SAP's rocky road

Steve Hamm

SAP's stock got hammered after it announced fourth quarter earnings yesterday--even though it had warned earlier that its software license revenue growth would come in well under analysts' forecasts. The reason? The company said it plans on spending 400 million euros or so over the next two years building up the piece of its business that targets smaller companies. Most of the news commentaries I read erroneously reported that the target is medium-sized businesses, but Bill McDermott, who runs SAP's Americas subsidiary, dropped by the office yesterday after the earning announcement to explain just what is being done. This is a new organization being built to go after a new segment, companies with 100 to 500 employees (I call that small), with an all-new product--code named "A 1 S." McDermott points out that SAP believes there’s potentially a $19 billion addressable worldwide market in that segment.

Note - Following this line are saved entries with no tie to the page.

-- ==== Sys2Proof/Laws/Trace.lean ====
section
/-! SUPPORT. Laws/Trace.lean: relations between the state before and after a piece of a rule, closed under sequencing. A
whole-machine claim of the form "every step keeps ..." picks a relation, shows it of the register changes it meets, and gets
the port calls and the sequencing from here. -/

namespace Sys2Proof.Machine

/-- `p` relates every state to the one after it by `R`. -/
def Holds {α : Type} (R : State → State → Prop) (p : Prog α) : Prop := ∀ s, R s (p s).2

variable {α β : Type} {R : State → State → Prop}

/-- Sequencing: what both parts keep, the whole keeps. -/
theorem Holds.bind (trans : ∀ s t u, R s t → R t u → R s u) {p : Prog α} {f : α → Prog β} (hp : Holds R p)
    (hf : ∀ a, Holds R (f a)) : Holds R (p >>= f) :=
  fun s => trans s (p s).2 _ (hp s) (hf (p s).1 (p s).2)

theorem Holds.pure (refl : ∀ s, R s s) (a : α) : Holds R (Pure.pure a : Prog α) := fun s => refl s

theorem Holds.look (refl : ∀ s, R s s) : Holds R Machine.look := fun s => refl s

theorem Holds.change {f : State → State} (h : ∀ s, R s (f s)) : Holds R (Machine.change f) := h

/-- The port calls of a rule, from the fact that one port call is related. -/
theorem Holds.memRead (h : ∀ s r, R s { s with port := s.port.perform r }) (a : Addr) : Holds R (Machine.memRead a) :=
  fun s => h s (.read a)

theorem Holds.memWrite (h : ∀ s r, R s { s with port := s.port.perform r }) (a : Addr) (v : Byte) :
    Holds R (Machine.memWrite a v) := fun s => h s (.write a v)

theorem Holds.idle (h : ∀ s r, R s { s with port := s.port.perform r }) : Holds R Machine.idle := fun s => h s .idle

theorem Holds.sync (h : ∀ s r, R s { s with port := s.port.perform r }) : Holds R Machine.sync := fun s => h s .sync

theorem Holds.ite {c : Prop} [Decidable c] {p q : Prog α} (hp : Holds R p) (hq : Holds R q) :
    Holds R (if c then p else q) := by split <;> assumption

/-- The port is reached by port calls only: some sequence of them. -/
def ByCalls (s t : State) : Prop := ∃ rs : List Request, t.port = s.port.performAll rs

theorem ByCalls.refl (s : State) : ByCalls s s := ⟨[], rfl⟩

theorem ByCalls.trans (s t u : State) : ByCalls s t → ByCalls t u → ByCalls s u := by
  rintro ⟨rs, h⟩ ⟨qs, k⟩
  exact ⟨rs ++ qs, by rw [k, h, performAll_append]⟩

theorem ByCalls.call (s : State) (r : Request) : ByCalls s { s with port := s.port.perform r } := ⟨[r], rfl⟩

/-- A register change makes no port call. -/
theorem ByCalls.of_port_eq {s t : State} (h : t.port = s.port) : ByCalls s t := ⟨[], h⟩

/-- A fetch reads the byte at PC. -/
theorem ByCalls.fetch : Holds ByCalls Machine.fetch := fun s => ⟨[.read s.pc], rfl⟩

/-! ### The shared operations reach the port by calls only -/

theorem ByCalls.fetchOperand : Holds ByCalls Machine.fetchOperand := fun s => ⟨[.read s.pc], rfl⟩

theorem ByCalls.dummyRead : Holds ByCalls Machine.dummyRead := fun s => ⟨[.read s.pc], rfl⟩

theorem ByCalls.load (d : Byte) : Holds ByCalls (Machine.load d) := fun s => ⟨[.read (s.dp d)], rfl⟩

theorem ByCalls.store (d v : Byte) : Holds ByCalls (Machine.store d v) := fun s => ⟨[.write (s.dp d) v], rfl⟩

theorem ByCalls.push (v : Byte) : Holds ByCalls (Machine.push v) := fun s => ⟨[.write s.stackAddr v], rfl⟩

theorem ByCalls.pull : Holds ByCalls Machine.pull :=
  fun s => ⟨[.read (wordOf (s.sp + 1) Config.stackPage)], rfl⟩

theorem ByCalls.pushPc : Holds ByCalls Machine.pushPc :=
  fun s => ⟨[.write s.stackAddr (hiByte s.pc), .write (wordOf (s.sp - 1) Config.stackPage) (loByte s.pc)], rfl⟩

theorem ByCalls.jumpThrough (t : Addr) : Holds ByCalls (Machine.jumpThrough t) :=
  fun _ => ⟨[.read t, .read (t + 1)], rfl⟩

theorem ByCalls.branchIf (taken : Bool) (r : Byte) : Holds ByCalls (Machine.branchIf taken r) := by
  intro s
  rw [branchIf_run]
  cases taken
  · exact ByCalls.refl s
  · exact ⟨[.idle, .idle], rfl⟩

theorem ByCalls.haltLoop : Holds ByCalls Machine.haltLoop := by
  intro s
  rw [haltLoop_run]
  exact ⟨haltRequests s.pc s.port.syncs, rfl⟩

theorem ByCalls.effectiveAddress (m : Mode) : Holds ByCalls (Machine.effectiveAddress m) := by
  intro s
  rw [effectiveAddress_state]
  exact ⟨modeRequests m s, rfl⟩

/-- The one-byte shape, for a change that leaves the port alone. -/
theorem ByCalls.oneByte (n : Nat) {f : State → State} (h : ∀ s, (f s).port = s.port) :
    Holds ByCalls (Machine.oneByte n f) := by
  intro s
  rw [oneByte_run]
  exact ⟨.read s.pc :: List.replicate n .idle, by rw [h]⟩

/-- What is done by port calls keeps the RAM's canonical form. -/
theorem ByCalls.wf {s t : State} (h : ByCalls s t) (hw : s.port.mem.wf = true) : t.port.mem.wf = true := by
  obtain ⟨rs, h⟩ := h
  rw [h]
  exact wf_performAll _ _ hw

end Sys2Proof.Machine
end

I applaud the strategy, and SAP’s willingness to make serious long term bets on new markets. This is what highly-compensated executives get paid to do. But I think this is a market that will be very difficult for SAP top succeed in. The company already has two products targeting smaller companies: Business One for companies with fewer than 100 employees, and All-In-One for mid-sized companies. All-In-One has sold well, but Business One hasn’t gained a lot of traction. The smaller a company is, the less likely it is to be attracted to SAP, which is known for making huge complex programs that run giant corporations. Also, the new product is going to be delivered first as an on-demand service. This is smart—based on the success being reaped by on-demand software specialists such as Salesforce.com, NetSuite, and RightNow. But SAP’s first foray into software-as-a-service, SAP CRM, has been slow to get off the launch pad.